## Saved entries

/-- The word that a target reads as. -/
def State.readTarget (s : State) (t : Target) : Word :=
  if !s.barOpen t.gate then 0
  else
    match t with
    | .reg off v => s.regWord off v
    | .msix vf i => (match s.msixWord vf i with
        | some j => SMap.get (msixReset j) s.msix j
        | none => 0)
    | .pba vf j => s.pbaWord vf j
    | .nothing => 0

/-- The key under which a register's latched half is kept. -/
def Target.key : Target → Nat
  | .reg off v => if v then off + 0x8000 else off
  | .msix vf i => 0x4000000 + (vf.getD 16) * 0x10000 + 8 * i
  | .pba vf j => 0x5000000 + (vf.getD 16) * 0x10000 + 8 * j
  | .nothing => 0x6000000

/-- A read of STK_WAKE clears WAKE_PEAK (R245). -/
def State.readEffect (s : State) (t : Target) : State :=
  match t with
  | .reg off _ =>
    (match regRef off with
     | some r => if r.group = .stk ∧ r.loc = rStkWake ∧ s.barOpen off then s.setStk r.inst { s.stk r.inst with wakePeak := 0 } else s
     | none => s)
  | _ => s

/-- A request to the BAR0 of a virtual function whose interface is in RUN, and which does not arrive on its IDE stream, is answered Unsupported
Request (R473). -/
def State.unsupported (s : State) (q : BarReq) : Bool :=
  decide (0 < q.who.val ∧ q.who.val < 17 ∧ (s.part (q.who.val - 1)).tdi = 2) && !q.ide

/-- HALF_REGISTER_READ (R48, R476): the low half latches the high half, and the next read of the high half returns it. -/
def execHalfRegisterRead (q : BarReq) (off : Nat) (s : State) : Host.Outcome State Fault Refusal :=
  let t := s.target q.who (off / 8 * 8)
  let w := s.readTarget t
  let u := s.unsupported q
  let s := { s with freeCtr := s.freeCtr + 1 }
  if u then .next s
  else if off % 8 = 0 then
    let s := { s with latch := SMap.set none s.latch t.key (some (w.extractLsb' 32 32)), readData := w &&& 0xFFFFFFFF }
    .next (s.readEffect t)
  else if off % 8 = 4 then
    let high := ((SMap.get none s.latch t.key).getD (w.extractLsb' 32 32)).setWidth 64
    .next { s with latch := s.latch.del t.key, readData := high }
  else .next s

/-- WAKE_PEAK_READ: an 8-byte read of STK_WAKE. -/
def execWakePeakRead (st : StackId) (s : State) : Host.Outcome State Fault Refusal :=
  let t : Target := .reg (stkBase st + rStkWake) false
  .next ({ s with readData := s.readTarget t }.readEffect t)

/-! ## Writes (R16, R476, R486) -/

/-- A write of TST_CTRL (R536). -/
def State.tstCtrl (s : State) (v m : Word) : State :=
  if s.unlocked 3 then s.setReg rTstCtrl (((s.reg rTstCtrl &&& ~~~m) ||| (v &&& m)) &&& 3) else s.flag rTstStatus 0

/-- A write of MIR_CTRL (R415, R423, R486): EN set lets the pair form; MODE cleared ends a fenced pair. -/
def State.mirCtrl (s : State) (v m : Word) : State :=
  let s := s.writeBits rMirCtrl v m
  let s := if s.fld rMirCtrl 2 1 = 0 ∧ s.fld rMirCtrl 0 0 = 0 then
      let free (m : MirPart) : MirPart := { m with fenced := false }
      { s with mir := { s.mir with pair := .off, leaseHeld := false, parts := SMap.mapV {} (fun _ m => free m) s.mir.parts } }.claim else s
  if !bit m.toNat 0 then s
  else if bit v.toNat 0 then (if s.fld rMirCtrl 0 0 = 1 then s else (s.setFld rMirCtrl 0 0 1).formPair)
  else s.mirOff

/-- A write of ONL_PORT_CTRL (R395, R399, R486). -/
def State.portCtrl (s : State) (n : Nat) (v m : Word) : State :=
  let s := s.writeBits (portBase n + rOnlPortCtrl) v m
  let w := (v &&& m).toNat
  let s := if !bit m.toNat 0 then s else if bit w 0 then s.portEnable n else s.portDisable n
  if bit w 2 then s.retrain n else s

/-- A write to the EN of the sequencer, a stack or an attention engine (R486). -/
def State.engineCtrl (s : State) (off : Nat) (v m : Word) : State :=
  let s := s.writeBits off v m
  if !bit m.toNat 0 then s else if bit v.toNat 0 then s.setFld off 0 0 1 else s.engineOff off

/-- A write of a module-wide register. Where it sets GEN_EN, the boundary of the enable runs with nothing decided or measured from outside; the
row TICK_GEN_ENABLE carries those inputs (R50; log entry 31). -/
def State.writeFix (s : State) (off : Nat) (v m : Word) : State :=
  let w := v &&& m
  let b (i : Nat) : Bool := bit w.toNat i
  let has (i : Nat) : Bool := bit m.toNat i
  if off = rTckCtrl then
    let s := s.writeBits off v m
    if !has 0 then s else if b 0 then s.genOn {} else s.genOff
  else if off = rFeCtrl then
    let s := s.writeBits off v m
    if !has 0 then s else if b 0 then s.setFld off 0 0 1 else s.feOff
  else if off = rSeqCtrl then s.engineCtrl off v m
  else if off = rMirCtrl then s.mirCtrl v m
  else if off = rSecZeroise then (if has 0 then s.zeroise w else s)
  else if off = rPwrCtrl then
    let s := s.writeBits off v m
    let s := if b 2 then s.watchReq else s
    if b 3 then s.wake 1 else s
  else if off = rDbgCmd then
    let op := bits w.toNat 1 0
    if op = 0 then s else s.dbgCmd (bits w.toNat 47 40) (bits w.toNat 35 32) (op % 2 = 1) (2 ≤ op)
  else if off = rDbgRingSel then s.ringSel ((s.reg off &&& ~~~m) ||| w)
  else if off = rTstCtrl then s.tstCtrl v m
  else if off = rTstInject then s.tstInject w
  else s.writeBits off v m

## ABOUT THIS TASK
Lines containing the word "match": copy every one of them from the records above.

## SOLUTION TO THE EXERCISE
    match t with
    | .msix vf i => (match s.msixWord vf i with
  match t with
    (match regRef off with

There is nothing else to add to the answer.